Чтение онлайн

ЖАНРЫ

Шрифт:

«И что же это за правда, сэр?»

«А то, что вы тоже американская шпионка».

Меня затрясло.

«Это полная ложь… Кощунственная, страшная ложь…»

«Вы обвиняете меня во лжи?» — произнес он на удивление бесстрастным голосом.

«Конечно нет, сэр. Я обвиняю во лжи своего мужа».

«Это вполне предсказуемо и естественно. И смею предположить, что вы сейчас будете убеждать меня в том, что и это бред сумасшедшего, который оторвался от реальности. Только вот что нам делать с фотоуликами, изобличающими его как пособника американских спецслужб?»

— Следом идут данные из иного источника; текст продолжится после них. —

/-- The state of a job's gates in the open step. -/
structure GateStep where
  open_ : Bool := false
  closed : Bool := false
  /-- The gates of the closed step have been prepared (R471). -/
  prepared : Bool := false
  combined : Bool := false
  /-- A token has been accepted in the step. -/
  touched : Bool := false
  /-- Accepted tokens of each source, and the `ARG` of each `CLOSE`. -/
  accepted : SMap Nat := []
  closes : SMap Nat := []
  /-- Tokens that reached a gate: index, expert, source. -/
  reached : List (BitVec 32 × Nat × BitVec 16) := []
  /-- The source whose packet completed the close. -/
  closedBy : BitVec 16 := 0
  /-- Rows that the combine adds to, as token and access (R473), and the accesses that write the combined rows. -/
  reads : List (Nat × Nat) := []
  writes : List Nat := []
deriving DecidableEq, Repr

/-! ### Jobs (R489–R517) -/

/-- `JSTATE` (R491). -/
inductive JState where
  | none | loading | loaded | launchPending | running | held | ended | faulted
deriving DecidableEq, Repr

/-- One extent reference of a job as its tables map it (R445, R528). -/
structure JRef where
  extent : Nat
  rights : Nat
  role : Nat
  va : Nat
  mapped : Bool := true
  hold : Bool := false
deriving DecidableEq, Repr

/-- A queue command that waits on a job. -/
structure JCmd where
  queue : Nat
  id : Nat
deriving DecidableEq, Repr

/-- The launch under way (R497, R514). -/
structure Launch where
  cmd : JCmd
  time : BitVec 64 := 0
  saveAtYield : Bool := false
  divContinue : Bool := false
  peerDev : Nat := 0
  pairId : BitVec 32 := 0
  /-- Accesses that read the inputs, in reference order, until the digest is formed; then the staging regions. -/
  inputs : Option (List Nat) := none
  digested : Bool := false
  /-- `LOCKED` was 1 when the launch was accepted. -/
  locked : Bool := false
  helloSent : Bool := false
  helloOk : Bool := false
  regions : Option (List Nat) := none
deriving DecidableEq, Repr

/-- A checkpoint asked for (R508). -/
structure Ckpt where
  cmd : JCmd
  host : Nat
  area : Nat
  hold : Bool
  /-- The superstep at whose barrier it is due. -/
  step : Nat
  /-- The accesses that write it, once it is under way. -/
  accs : Option (List Nat) := none
deriving DecidableEq, Repr

/-- The first divergence of a job (R515). -/
structure Diverge where
  step : BitVec 20
  lc : BitVec 10
  own : DWord
  peer : DWord
  hub : BitVec 3
  cluster : BitVec 4
deriving DecidableEq, Repr

/-- One job. -/
structure Job where
  state : JState := .none
  cause : Nat := 0
  flags : BitVec 5 := 0
  faultLc : BitVec 16 := 0
  trapCode : BitVec 16 := 0
  image : List Byte := []
  watchdogMs : Nat := 0
  saveHubs : List Nat := []
  /-- Space of R496 is reserved. -/
  reserved : Bool := false
  refs : List JRef := []
  /-- Pages of its translation tables, as DPA / 4096; the level-4 table first (R529). -/
  pages : List Nat := []
  /-- A shootdown of its whole context has not completed since it was unloaded (R543). -/
  retiring : Bool := false
  launch : Option Launch := none
  /-- Its launch instant has come since it was loaded (R498). -/
  launched : Bool := false
  saveAtYield : Bool := false
  divContinue : Bool := false
  peerDev : Nat := 0
  pairId : BitVec 32 := 0
  inputs : BitVec 128 := 0
  /-- Bytes of the staging regions taken from extents, by region, as read for the launch. -/
  regionBytes : SMap (List Byte) := []
  step : Nat := 0
  lastDone : Option Nat := none
  /-- The logical cluster that reached the barrier last. -/
  lastArrived : Nat := 0
  /-- The superstep is open to the ledger. -/
  offered : Bool := false
  /-- Own digests of the superstep whose barrier has opened, while the peer's are compared (R515). -/
  comparing : Option (List DWord) := none
  /-- The peer's digests that have arrived, by superstep and logical cluster. -/
  peerDigests : SMap DWord := []
  diverge : Option Diverge := none
  waits : List JCmd := []
  aborts : List JCmd := []
  unload : Option JCmd := none
  /-- Checkpoints asked for, the one under way first. -/
  ckpts : List Ckpt := []
  gates : GateStep := {}
  /-- Spilled tokens of the step just combined, by expert. -/
  spilledIn : SMap (List Token) := []
  /-- Accesses that write the digest records. -/
  records : List Nat := []
  /-- Pool bytes that streams have written in the present superstep (R439). -/
  wrote : List PoolUse := []
  /-- Pool bytes that streams have read in the present superstep. -/
  read : List PoolUse := []
deriving DecidableEq, Repr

«Но ведь это не означает, что я…»

«…каким-то образом вовлечена в эту деятельность?»

«У вас есть какие-то доказательства моей вины? Фотографии моих встреч с американскими агентами?»

«Разве я не предупреждал вас

о том, что меня нельзя перебивать? И что вы не вправе задавать вопросы? У вас вообще нет никаких прав. И как подозреваемая в государственной измене…»

«Я не понимаю, о чем вы говорите», — заскулила я.

«Наш разговор на сегодня окончен», — отрезал он, нажимая кнопку на телефонной консоли.

«Что с моим сыном? Я должна увидеть Йоханнеса. Я должна…»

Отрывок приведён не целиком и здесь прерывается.